My bladder is the life of the goddamn party and if given the opportunity wouldn’t mind jumping on stage and telling a few jokes on “Open Mike Night.”
Nope, it’s just that I usually have to pee before leaving the house for my physical and I’ve learned through hard experience that the doctor’s office will not accept urine samples you bring from home and are delivered in a Hefty Zip-Lock bag.
Under those unreasonable restrictions the doctor’s office is just going to have to take what they get.
Every year I get the feeling that my doctor considers me something of a medical mystery: with my diet and exercise program I should be getting my yearly medical exam from the county coroner and yet every year I’m sitting there fat and moderately happy.
My dad died young from a heart attack, but my mom is still kicking at 93; clearly I got my mom’s genes because when they checked me out my heart’s arteries were as clear as a virgin’s conscience.
During my latest exam my doctor wanted to know what kind of exercise my mom got:
“Getting out of bed.”
“How’s her diet?”
“Great, if you like sausage and cream gravy.”
“Is she slim?
Despite all the medical advice thrown our way it seems that genetics trumps diet and exercise. I don’t remember who said it, but when asked about healthy living here’s what that genius came up with:
“All I know is Paul Hornung outlived Jim Fixx.”
And just in case those names aren’t familiar: Jim Fixx was an expert on running and died at 52 from a heart attack while out for a jog, Paul Hornung – a running back for the Green Bay Packers – was an expert on partying and if the internet is correct, still alive at 83.
The prostate exam
The grand finale of my yearly physical is the prostate exam and every year my doctor says the same thing: “Sorry about this.”
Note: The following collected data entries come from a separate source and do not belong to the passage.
-- ==== Sys2Proof/Machine/Clock.lean ====
section
/-! DEFINITION. The reference: qualification, selection, loss, HOLD and its end (R497 to R517). -/

namespace Sys2Proof.Machine

open Sys2Proof

/-! ### Units (R502) -/

/-- The unit number of a source. -/
def sourceUnit (refrec : Bool) : Nat := if refrec then 2 ^ 20 else 2 ^ 20 + 1

/-- A cluster's units have power: it is neither fused nor faded, or an unfade has started it. -/
def unitPower (s : State) (cl : Nat) : Bool :=
  !fusedCl s cl && (decide ((getCl s cl).dark ≠ .gated) || s.works.fades.any fun w => !w.off && w.clusters.contains cl)

/-- The unit exists and counts its own cycles. -/
def unitCounts (s : State) (u : ClockUnit) : Bool :=
  s.powered && (smapGet none s.clock.units (unitKey u)).isNone
    && (match u with
      | .node k => unitPower s (clKey k)
      | .island k => unitPower s (clKey k)
      | .inject k => unitPower s (clKey k) && isBoundary s (clKey k)
      | .frame f => frameOk s (frKey f)
      | .refrec => true
      | .refloc => true)

/-- A unit's count has ended: `failed` tells how. -/
def unitEnd (s : State) (u : Nat) (failed : Bool) : State :=
  { s with clock := { s.clock with units := smapSet none s.clock.units u (some failed) } }

/-- A unit starts its count again. -/
def unitRestart (s : State) (u : Nat) : State :=
  { s with clock := { s.clock with units := smapSet none s.clock.units u none } }

/-! ### Selection (R505, R510, R516) -/

/-- Number of a source. -/
def sourceNo (refrec : Bool) : Nat := bitAt refrec 0

/-- The new source is engaged: the selection changes and 0x8003 is raised. In HOLD it is the way out, and a return of the
lost source counts no more. -/
def selectSource (s : State) (w : ClockSelect CmdRef) : State :=
  let old := s.clock
  let port := if w.refrec then w.port else 0
  let way : WayOut := if w.cmd.isSome then .command else .policy
  let s := { s with clock := { old with
    refrec := w.refrec, port := port, qualifying := false
    engaged := if old.hold then some way else none } }
  let s := raiseEv s 0x8003 0 noFrame
    [(28, 1, sourceNo w.refrec), (29, 1, port), (30, 1, sourceNo old.refrec), (31, 1, old.port), (32, 1, if w.cmd.isSome then 0 else 1)]
  match w.cmd with
  | some ref => finish s ref 0 [(24, 1, sourceNo old.refrec), (25, 1, old.port)]
  | none => s

/-- Selections whose source has qualified are made, the oldest first. -/
def selectReady (s : State) : State :=
  s.works.clock.foldl (fun s w =>
    if s.works.clock.head? = some w ∧ unitOk s (sourceUnit w.refrec) = true then
      selectSource { s with works := { s.works with clock := s.works.clock.tail } } w
    else s) s

/-- A selection begins: the source counts its cycles unless it has qualified already. -/
def selectBegin (s : State) (w : ClockSelect CmdRef) : State :=
  let keep := unitOk s (sourceUnit w.refrec) && (!w.refrec || (s.clock.refrec && decide (s.clock.port = w.port)))
  let s := if keep then s else unitRestart s (sourceUnit w.refrec)
  selectReady { s with works := { s.works with clock := s.works.clock ++ [w] } }

/-- CLOCK_SOURCE_SELECT's own work. In HOLD every link is down (R509), and the test of the link is left out, as R512's
selection of REFREC in HOLD needs. -/
def clockSelectBody (r : CmdRec) (ref : CmdRef) (s : State) : State :=
  let src := pb r 36 1
  let port := pb r 37 1
  let bad := decide (src = 1) && (decide (119 < port) || removedPort s port
    || (!s.clock.hold && decide ((getPort s port).link ≠ .up)))
  if rsvOk r [(36, 0, 8), (37, 0, 8)] = false ∨ 1 < src ∨ bad = true then finish s ref 0x0103 []
  else selectBegin (accept s ref []) ⟨decide (src = 1), port, some ref⟩

/-- CLOCK_SOURCE_SELECT (R505). -/
def execClockSourceSelect (p : HostPort) (r : CmdRec) (s : State) : Host.Outcome State Fault Refusal :=
  .next (mailbox ⟨0x0701, (3, 1), false, true, 0⟩ p r (clockSelectBody r) s)

/-- CLOCK_SELECT_TIMEOUT: the oldest selection's source has not qualified within 10 ms (R505). -/
def execClockSelectTimeout (s : State) : Host.Outcome State Fault Refusal :=
  .next (match s.works.clock with
    | [] => s
    | w :: rest =>
      let s := { s with works := { s.works with clock := rest } }
      let s := match w.cmd with | some ref => finish s ref 0x0601 [] | none => s
      selectReady s)

/-! ### Loss and HOLD (R507 to R509) -/

/-- Sideband outputs take their inactive level; a hold-out pin is asserted (R508). -/
def pinsHold (s : State) (on : Bool) : State :=
  { s with pins := s.pins.map fun q =>
      if q.2.func = 6 then (q.1, { q.2 with level := on })
      else if q.2.func = 1 ∨ q.2.func = 3 ∨ q.2.func = 7 then (q.1, { q.2 with level := false })
      else q }

/-- The selected source has to qualify again. -/
def sourceGone (s : State) : State :=
  let c := s.clock
  let s := unitRestart s (sourceUnit c.refrec)
  { s with clock := { s.clock with
    engaged := none, qualifying := false
    reflocOk := s.clock.reflocOk && c.refrec } }

/-- An enabled port counts as having lost PCS lock (R509). -/
def portHold (s : State) (e : Nat) : State :=
  let p := getPort s e
  if p.enable then
    let s := setPort s e { p with pcs := false }
    linkDown s e 1
  else s

/-- CLOCK_FALLBACK selects REFLOC, unless the lost source is REFLOC or it has failed (R510, R512). -/
def clockFallback (s : State) : State :=
  if (getPolicy s 5).armed && s.clock.refrec && !s.clock.reflocFailed then selectBegin s ⟨false, 0, none⟩ else s

/-- Entry to HOLD, with REF_LOST's cause. -/
def enterHold (s : State) (cause : Nat) : State :=
  let c := s.clock
  let s := sourceGone s
  let s := pinsHold { s with clock := { s.clock with
    hold := true, locked := false, holdover := true, holds := satAdd 0xFFFFFFFF c.holds 1, holdSince := now s } } true
  let s := raiseEv s 0x8001 2 noFrame
    [(28, 1, sourceNo c.refrec), (29, 1, c.port), (30, 1, cause), (31, 1, bitAt (getPolicy s 5).armed 0)]
  let s := (s.ports.map (·.1)).foldl portHold s
  clockFallback s

/-- Loss of the selected source: entry to HOLD, or in HOLD a further loss. -/
def loseSource (s : State) (cause : Nat) : State := if s.clock.hold then sourceGone s else enterHold s cause

/-- Code of a cause, and whether it can be: CDR lock and link concern REFREC alone. -/
def refCauseNo : RefCause → Nat
  | .edges => 1
  | .cdr => 2
  | .link => 3

/-- The cause holds for the selected source. -/
def refCauseOk (s : State) : RefCause → Bool
  | .edges => true
  | .cdr => s.clock.refrec
  | .link => s.clock.refrec && !s.clock.hold && decide ((getPort s s.clock.port).link ≠ .up)

/-- REF_LOST (R507, R508). -/
def execRefLost (cause : RefCause) (s : State) : Host.Outcome State Fault Refusal :=
  .next (if s.powered && refCauseOk s cause then loseSource s (refCauseNo cause) else s)

/-- REFLOC_FAILED (R512). -/
def execReflocFailed (s : State) : Host.Outcome State Fault Refusal :=
  .next (if s.powered then
      let sel := !s.clock.refrec
      let s := unitRestart { s with clock := { s.clock with reflocOk := false, reflocFailed := true } } (sourceUnit false)
      let s := raiseEv s 0x8005 2 noFrame [(28, 1, bitAt sel 0)]
      if sel then loseSource s 1 else s
    else s)

/-! ### Qualification (R502, R510) -/

/-- A source has qualified: selections that wait for it are made, and in HOLD a return engages it. -/
def sourceQualified (s : State) (refrec : Bool) : State :=
  let s := if refrec then s else { s with clock := { s.clock with reflocOk := true, reflocFailed := false } }
  let s := if s.clock.hold && s.clock.qualifying && s.clock.refrec == refrec then
      { s with clock := { s.clock with qualifying := false, engaged := some .back } }
    else s
  selectReady s

/-- OSC_QUALIFIED (R502): the unit's outputs ungate. -/
def execOscQualified (u : ClockUnit) (s : State) : Host.Outcome State Fault Refusal :=
  .next (if unitCounts s u then
      let s := unitEnd s (unitKey u) false
      match u with
      | .refrec => sourceQualified s true
      | .refloc => sourceQualified s false
      | _ => s
    else s)

/-- Cluster and unit number of 0x8004: a frame synthesizer is named by its source's cluster (log entry 100). The spec gives none for the
two references. -/
def unitNo (s : State) : ClockUnit → Nat × Nat
  | .node k => (targetOfCl (clKey k), 0)
  | .island k => (targetOfCl (clKey k), 1)
  | .frame f => (targetOfCl ((getFrame s (frKey f)).source.getD (f.fy.val * 8 * 64 + f.fx.val * 8)), 2)
  | .inject k => (targetOfCl (clKey k), 3)
  | _ =>
    let a : BitVec 16 := Config.freeValue s.freeCtr
    let b : BitVec 8 := Config.freeValue (s.freeCtr + 1)
    (a.toNat, b.toNat)

/-- OSC_NOT_STABLE (R502): the unit has failed, and 0x8004 is raised. Its count is not given. -/
def execOscNotStable (u : ClockUnit) (s : State) : Host.Outcome State Fault Refusal :=
  .next (if unitCounts s u then
      let n : BitVec 14 := Config.freeValue (s.freeCtr + 2)
      let q := unitNo s u
      let s := unitEnd { s with freeCtr := s.freeCtr + 3 } (unitKey u) true
      let s := raiseEv s 0x8004 2 noFrame [(28, 2, q.1), (30, 1, q.2), (32, 4, n.toNat)]
      match u with
      | .refrec => if s.clock.refrec then { s with clock := { s.clock with qualifying := false } } else s
      | .refloc => if s.clock.refrec then s else { s with clock := { s.clock with qualifying := false } }
      | _ => s
    else s)

/-- REF_RETURN: the lost source shows edges again, and qualifies, unless a command or the policy has selected a source
(R510). -/
def execRefReturn (s : State) : Host.Outcome State Fault Refusal :=
  .next (if s.clock.hold && s.clock.engaged.isNone && s.works.clock.isEmpty && !s.clock.qualifying then
      let s := unitRestart s (sourceUnit s.clock.refrec)
      { s with clock := { s.clock with qualifying := true } }
    else s)

/-! ### Lock (R511) -/

/-- Code of a way out of HOLD. -/
def wayNo : WayOut → Nat
  | .back => 1
  | .command => 2
  | .policy => 3

/-- HOLD ends: start orders, outputs and transmitters are released, then 0x8002. -/
def leaveHold (s : State) (way : WayOut) : State :=
  let c := s.clock
  let s := { s with clock := { c with hold := false, locked := true, holdover := false, engaged := none } }
  let s := (List.range 15).foldl pauseOut (pinsHold s false)
  raiseEv s 0x8002 1 noFrame
    [(28, 1, sourceNo c.refrec), (29, 1, c.port), (30, 1, wayNo way), (32, 8, now s - c.holdSince)]

/-- MESH_LOCK: every injection synthesizer has counted in range on a qualified source. -/
def execMeshLock (s : State) : Host.Outcome State Fault Refusal :=
  .next (match s.clock.hold, s.clock.engaged with
    | true, some way => leaveHold s way
    | true, none => s
    | false, _ => if unitOk s (sourceUnit s.clock.refrec) then { s with clock := { s.clock with locked := true } } else s)

end Sys2Proof.Machine
end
Every year I reply: “I think it’s worse for you than me.”
I get his finger up my backside once a year; he might have to do that six times a day. By my math – at an average of six prostate exams a day, with two weeks off for much needed therapy – that’s 1,500 prostate exams a year.
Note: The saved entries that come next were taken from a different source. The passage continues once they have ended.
/-- The work of a slate's commands ends. -/
def dropWorks (s : State) (n : Nat) : State :=
  let mine := s.works.takes.filter fun w => cmdOf n w.cmd
  let s := mine.foldl (fun s t => match copyJob s .take t.sbn t.idx with | some j => copyDrop s j | none => s) s
  { s with works := { s.works with
    load := s.works.load.filter fun w => !cmdOf n w.cmd
    takes := s.works.takes.filter fun w => !cmdOf n w.cmd
    dailies := s.works.dailies.filter fun w => match w.cmd with | some c => !cmdOf n c | none => true
    windowClose := s.works.windowClose.filter fun w => !cmdOf n w.1
    resets := s.works.resets.map fun w => match w.cmd with
      | some c => if cmdOf n c then { w with cmd := none } else w
      | none => w } }

/-- Changes the cut of a slate. -/
def setCut (s : State) (n : Nat) (f : Cut → Cut) : State :=
  setSlate s n { getSlate s n with cut := (getSlate s n).cut.map f }

/-- The command of a scene that waits for its admission: its replay's, or its own. -/
def waitingCmd (x : Scene) : Option CmdRef :=
  match x.replay with
  | some (_, c) => c
  | none => some x.cmd

/-- A queued or admitting scene of a slate being cut is given up: its command is owed SLATE_GONE, one of another slate
receives it now. -/
def giveUp (s : State) (n : Nat) (x : Scene) : State :=
  let s := if x.stage = 1 then
      (match getBoard s x.sbn with | some b => admitUndo s b x | none => { s with scenes := s.scenes.erase x })
    else { s with queuedRuns := s.queuedRuns.erase x }
  match waitingCmd x with
  | none => s
  | some c => if cmdOf n c then setCut s n fun q => { q with owed := q.owed ++ [c] } else finish s c 0x0402 []

/-- Step 1: the slate is CUTTING, its scenes are halted, its windows begin to close, its pages are unmapped. -/
def cutBegin (s : State) (n : Nat) (c : Cut) : State :=
  let s := setSlate s n { getSlate s n with mode := .cutting, cut := some c, faultHeld := false }
  let s := (s.queuedRuns.filter fun x => x.slots.contains n).foldl (fun s x => giveUp s n x) s
  let s := (s.scenes.filter fun x => x.stage == 1 && x.slots.contains n).foldl (fun s x => giveUp s n x) s
  let s := haltSlateScenes s n 0
  let s := s.fabric.windows.foldl (fun s w => if w.2.slate = n then windowShut s w.1 else s) s
  unmapSlate s n

/-- CUT_DL in µs. -/
def cutDl (r : CmdRec) : Nat := if pb r 36 4 = 0 then 1000 else pb r 36 4

/-- SLATE_CUT's own work. A second cut of a CUTTING slate waits for the first's outcome (R442). -/
def cutBody (r : CmdRec) (ref : CmdRef) (s : State) : State :=
  let n := r.slate.toNat
  if rsvOk r [(36, 0, 32), (40, 0, 1), (44, 0, 64)] = false ∨ 1000000 < pb r 36 4 ∨ (pbit r 40 0 = true ∧ pb r 44 8 = 0) then
    finish s ref 0x0103 []
  else if (getSlate s n).mode = .cutting then setCut (accept s ref []) n fun c => { c with also := c.also ++ [ref] }
  else
    flushLate (cutBegin (accept s ref []) n
      { cmd := ref, also := [], dl := cutDl r, dailies := if pbit r 40 0 then some (pb r 44 8) else none, step := 2, owed := []
        fenced := 0, discarded := 0 })

/-! ### Drain and deadline (R459) -/

/-- Transfers of a core that its DMA engine or its matrix loader started. -/
def coreTransfers (c : Core) : Nat :=
  (c.dma.foldl (fun a d => a + d.pieces.length) 0) + c.tiles.foldl (fun a t => a + t.reads.length) 0

/-- Reel transfers of a slot that await an answer. -/
def slotTransfers (x : ReelSlot) : Nat := x.reads.length + x.gather.length + x.puts.length + x.writes.length

/-- Window writes of a slate that await a WACK at a port. -/
def outOf (p : Port) (n : Nat) : Nat := (p.outWrites.filter fun o => pSlate o.pkt.hdr == n).length

/-- Reel transfers of a slate at a port. -/
def slotsPending (p : Port) (n : Nat) : Nat :=
  p.slots.foldl (fun a q => match q.2 with | some x => if x.slate = n then a + slotTransfers x else a | none => a) 0

/-- Transfers of a slate that a deadline would fence. -/
def unsettled (s : State) (n : Nat) : Nat :=
  ((slateCores s n).foldl (fun a k => a + coreTransfers (getCore s k)) 0)
    + (s.ports.foldl (fun a q => a + outOf q.2 n + slotsPending q.2 n) 0) + (slateWorks s n).length

/-- Incoming writes accepted into the slate's windows and not yet applied. -/
def incoming (s : State) (n : Nat) : Bool := s.ports.any fun q => q.2.inWrites.any fun w => !w.fwd && w.slate == n

/-- The cut of a slate, when it has reached a step. -/
def cutAt (s : State) (n step : Nat) : Option Cut :=
  match (getSlate s n).cut with
  | some c => if c.step = step then some c else none
  | none => none

/-- Every transfer of the slate is settled. -/
def drainDone (s : State) (n : Nat) : State :=
  match cutAt s n 2 with
  | some _ => if unsettled s n = 0 ∧ incoming s n = false then setCut s n fun c => { c with step := 3 } else s
  | none => s

/-- A port forgets what a slate's deadline fences: its window writes, and its reel slots with anything unsettled. -/
def fencePort (s : State) (n : Nat) (q : Nat × Port) : State :=
  let s := setPort s q.1 { getPort s q.1 with outWrites := q.2.outWrites.filter fun o => pSlate o.pkt.hdr != n }
  q.2.slots.foldl (fun s r => match r.2 with
    | some x => if x.slate = n ∧ slotTransfers x ≠ 0 then reelRelease s q.1 r.1 else s
    | none => s) s

/-- CUT_DL has passed: what is unsettled is fenced. -/
def deadlineFence (s : State) (n : Nat) : State :=
  match cutAt s n 2 with
  | none => s
  | some _ =>
    let count := unsettled s n
    let owed := slateWorks s n
    let ks := (slateCores s n).filter fun k => decide (coreTransfers (getCore s k) ≠ 0)
    let s := dropWorks (ks.foldl coreReset s) n
    let s := s.ports.foldl (fun s q => fencePort s n q) s
    setCut s n fun c => { c with step := 3, owed := c.owed ++ owed, fenced := count }

/-! ### Retirement, dailies and scrub (R458, R460 to R463) -/

/-- A packet on the mesh that a core of the slate injected, or its answer. -/
def ownFlight (n : Nat) (f : Flight) : Bool := pSlate f.pkt.hdr == n && decide (f.pkt.note < 2 ^ 16)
Plus, while it’s being done I get to stare at a chart detailing the body’s circulation system; his view is less enticing.
Work with me
I like my doctor and realize he’s just trying to prolong my life or at least make it seem longer because I’m eating such boring food every day. I also realize he’s fighting an uphill battle because I don’t follow his advice.
Him: “Salads are good.”
Me: “Yeah, if you put enough bacon on them.”
But I’m not getting any younger and my bad habits are eventually going to catch up to me, so this year I’m determined to reach my ultimate goal:
Get lighter clothes for next year’s weigh-in.